L11 Correlation Flashcards
Define ‘correlation’.
Quantification of the degree to which two random variables (continuous/ordinal) are related, provided their relationship is linear.
- i.e. Correlation analysis assumes a linear or straight-line relationship between the two variables
- Measures the linear relationship between two variables x & y on n individuals
1st step before performing correlation analysis is to construct a scatter plot of y against x.
What is the purpose of a scatter plot in correlation analysis?
Required to plot to visually examine whether a relationship exists between two numerical variables, before performing correlation analysis.
Explain the significance of the correlation coefficient.
Quantitative measure of strength and direction of a linear relationship between two variables
- r and rs are dimensionless (i.e. unitless)
- Range of possible values is -1 to 1
Sign of r or rs indicates the direction of the linear relationship between two variables.
- r or rs > 0 means positive correlation
- r or rs < 0 means negative correlation
- r or rs = 1 means perfect positive correlation
- r or rs = -1 means perfect negative correlation
- r or rs = 0 means no correlation (no linear relationship)
Magnitude of r and rs indicates strength between two variables
- < +- 0.5: Weak linear relationship
- +- 0.5 to +- 0.7: Strong linear relationship
- +- 0.7 to +- 1.0: Very strong linear relationship
Which type of statistical test is used to examine the correlation between two numerical continuous variables, both of which are normally distributed?
Parametric test: Pearson product-moment correlation (r)
- Used when BOTH variables are continuously normally distributed data
Which type of statistical test is used to examine the correlation between two numerical continuous variables, where one of which is normally distributed?
Non-parametric test: Spearman rank correlation (rs)

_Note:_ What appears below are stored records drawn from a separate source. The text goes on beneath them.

/-- Inside a list (START, step 0) and at its end (STOP, step 4). -/
theorem witness_StepRunsThePrimitiveOfSeq :
    (atStart.busy = true ∧ atStart.resetPending = false ∧ atStart.nextPrimitive = some .sdaLow ∧
      atStart.seq.step + 1 < atStart.eventList.length) ∧
    (atStopEnd.busy = true ∧ atStopEnd.resetPending = false ∧ atStopEnd.nextPrimitive = some .sdaRelease ∧
      atStopEnd.seq.step + 1 = atStopEnd.eventList.length ∧ (after (step atStopEnd)).isSome = true) := by
  decide

/-- A state in each event list, and the two values of the bits a list depends on. -/
theorem witness_EventListsAreTheTables :
    (∀ u ∈ [Sub.init, .start, .stop, .settle, .txbit, .txack, .rxPrologue, .rxbit, .rxack],
      State.seq { State.reset with seq := ⟨.idle, u, 0, false⟩ } = ⟨.idle, u, 0, false⟩) ∧
    (0x80#8).getLsbD 7 = true ∧ (0x7F#8).getLsbD 7 = false := by decide

/-- A running command of operation `op` before the last primitive of an event list, `a` in ACKBIT. -/
def atListEnd (op : BitVec 3) (phase : Phase) (sub : Sub) (n : Nat) (second a : Bool) : State :=
  { readyWith [] [0x10] with
    op := op, txLen := 1, rxLen := 1, bitcnt := 1, ackbit := a, busy := true, seq := ⟨phase, sub, n, second⟩ }

/-- Whether the state is before the last primitive of its list and its step answers a next state. -/
def endsList (s : State) : Bool :=
  s.busy && !s.resetPending && decide (s.seq.step + 1 = s.eventList.length) && (after (step s)).isSome

/-- Every clause: each list at its end, an acknowledge clock that read 1, one that read 0 of a sent and of
a received address and of a sent byte, STOP after Nack, STOP before the wait and STOP at the end. -/
theorem witness_PhaseMovesAsTheCommandSays :
    endsList (atListEnd 0 .init .init 3 false false) = true ∧
    endsList (atListEnd 1 .start .start 2 false false) = true ∧
    endsList (atListEnd 1 .addr .txbit 4 false false) = true ∧
    endsList (atListEnd 1 .addr .txack 7 false true) = true ∧
    endsList (atListEnd 1 .addr .txack 7 false false) = true ∧
    endsList (atListEnd 3 .addr .txack 7 true false) = true ∧
    endsList (atListEnd 1 .txdata .txack 7 false false) = true ∧
    endsList (atListEnd 2 .rxdata .rxPrologue 0 false false) = true ∧
    endsList (atListEnd 2 .rxdata .rxbit 5 false false) = true ∧
    endsList (atListEnd 2 .rxdata .rxack 6 false false) = true ∧
    endsList (atListEnd 1 .stopNack .stop 4 false true) = true ∧
    endsList (atListEnd 3 .stopOk .stop 4 false false) = true ∧
    endsList (atListEnd 3 .stopOk .stop 4 true false) = true ∧
    endsList (atListEnd 3 .settle .settle 0 false false) = true := by decide +kernel

/-- The acceptances and the refusals, at the greatest operands that the buffers allow. -/
theorem witness_StrobedCommandsAreAccepted :
    (readyWith [] [0x10]).busy = false ∧ 127 < 128 ∧ 1 < 65536 ∧ 3 < 65536 ∧
    2 ^ Config.speedW - 1 < 2 ^ Config.speedW ∧ (readyWith [] [0x10]).initialised = true ∧
    (readyWith [] [0x10]).tx.holds 1 = true ∧ 3 ≤ (readyWith [] [0x10]).rx.size ∧
    ¬(State.reset.initialised = true ∧ State.reset.tx.holds 0 = true) ∧
    ¬((readyWith [] [0x10]).initialised = true ∧ 4 ≤ (readyWith [] [0x10]).rx.size) :=
  ⟨rfl, by decide, by decide, by decide, Nat.sub_lt (Nat.two_pow_pos _) Nat.one_pos, rfl, by decide, by decide,
    by decide, by decide⟩

theorem witness_HostMovesBetweenCommands :
    State.reset.busy = false ∧ State.reset.inbox = [] ∧
    State.inbox { State.reset with inbox := [.loadTx [0x10]] } = .loadTx [0x10] :: [] ∧
    State.inbox { State.reset with inbox := [.giveRx 3] } = .giveRx 3 :: [] ∧
    State.inbox { State.reset with inbox := [.wait] } = .wait :: [] := by decide

/-- INIT from reset, cut before its first and before its last primitive. -/
theorem witness_ResetReachesEveryPointOfACommand :
    (encode (.init 0)).format = .cmd ∧ (Instr.init 0).wellFormed = true ∧ State.reset.busy = false ∧
    (after (step { State.reset with inbox := [.call (encode (.init 0))] })).any (fun t =>
      decide (State.reset.trace.length + 0 < t.trace.length ∧ State.reset.trace.length + 3 < t.trace.length)) =
        true := by decide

- Used when one or both variables are continuously NON-normally distributed or ordinal data
Which type of statistical test is used to examine the correlation between two numerical variables, where one of which is an ordinal variable?
Non-parametric test: Spearman rank correlation (rs)
- Used when one or both variables are continuously NON-normally distributed or ordinal data
What are some potential misuses of the correlation coefficient?
May not be useful if underlying relationship is NON-linear.
- r or rs = 0 does NOT necessarily mean there is NO relationship between variables, JUST NO linear relationship
- Relationships may be present, but non-linear.
- High r or rs value does NOT necessarily imply “linearity”
ALWAYS construct a scatter plot to look for patterns first before performing correlation analysis!
- Do NOT perform correlation analysis when scatter plots show NON-linear patterns.
What are some potential misinterpretations of the correlation coefficient?
Correlation does NOT necessarily imply causation (cause-and-effect relationship)!!
- A correlation between x and y does NOT necessarily imply that x caused y, since confounders may be present.
State the purpose behind the hypothesis testing of correlation analysis.
To test the H0 that there is no correlation between two numerical variables.
State the assumptions when using Pearson product-moment correlation analysis.
1) The x and y values are independent.
2) The pairs of observations (xi, yi) are randomly selected.
3) The underlying population of both variables are normally distributed.
State the assumptions when using Spearman rank correlation analysis.
1) The x and y values are independent.
2) The pairs of observations (xi, yi) are randomly selected.
E.g. of how to write conclusion of correlation analyses.
At the significance level of 0.05, there is a statistically significant negative correlation (r = -0.791, p < 0.0005) between the percentage of children who have been immunised against the infectious diseases diphtheria, pertussis, and tetanus (DPT) in a given country and its under-5 mortality rate.
What is the disadvantage of using Spearman rank correlation against the Pearson product-moment correlation?
Less sensitive to outlying values as compared with Pearson product-moment correlation.
How similar or different is performing the Spearman rank correlation as compared to the Pearson product-moment correlation?
Performing the Spearman rank correlation is equivalent to performing the Pearson product-moment correlation on the ranked values of x and y (i.e. using assigned ranks rather than the actual observations).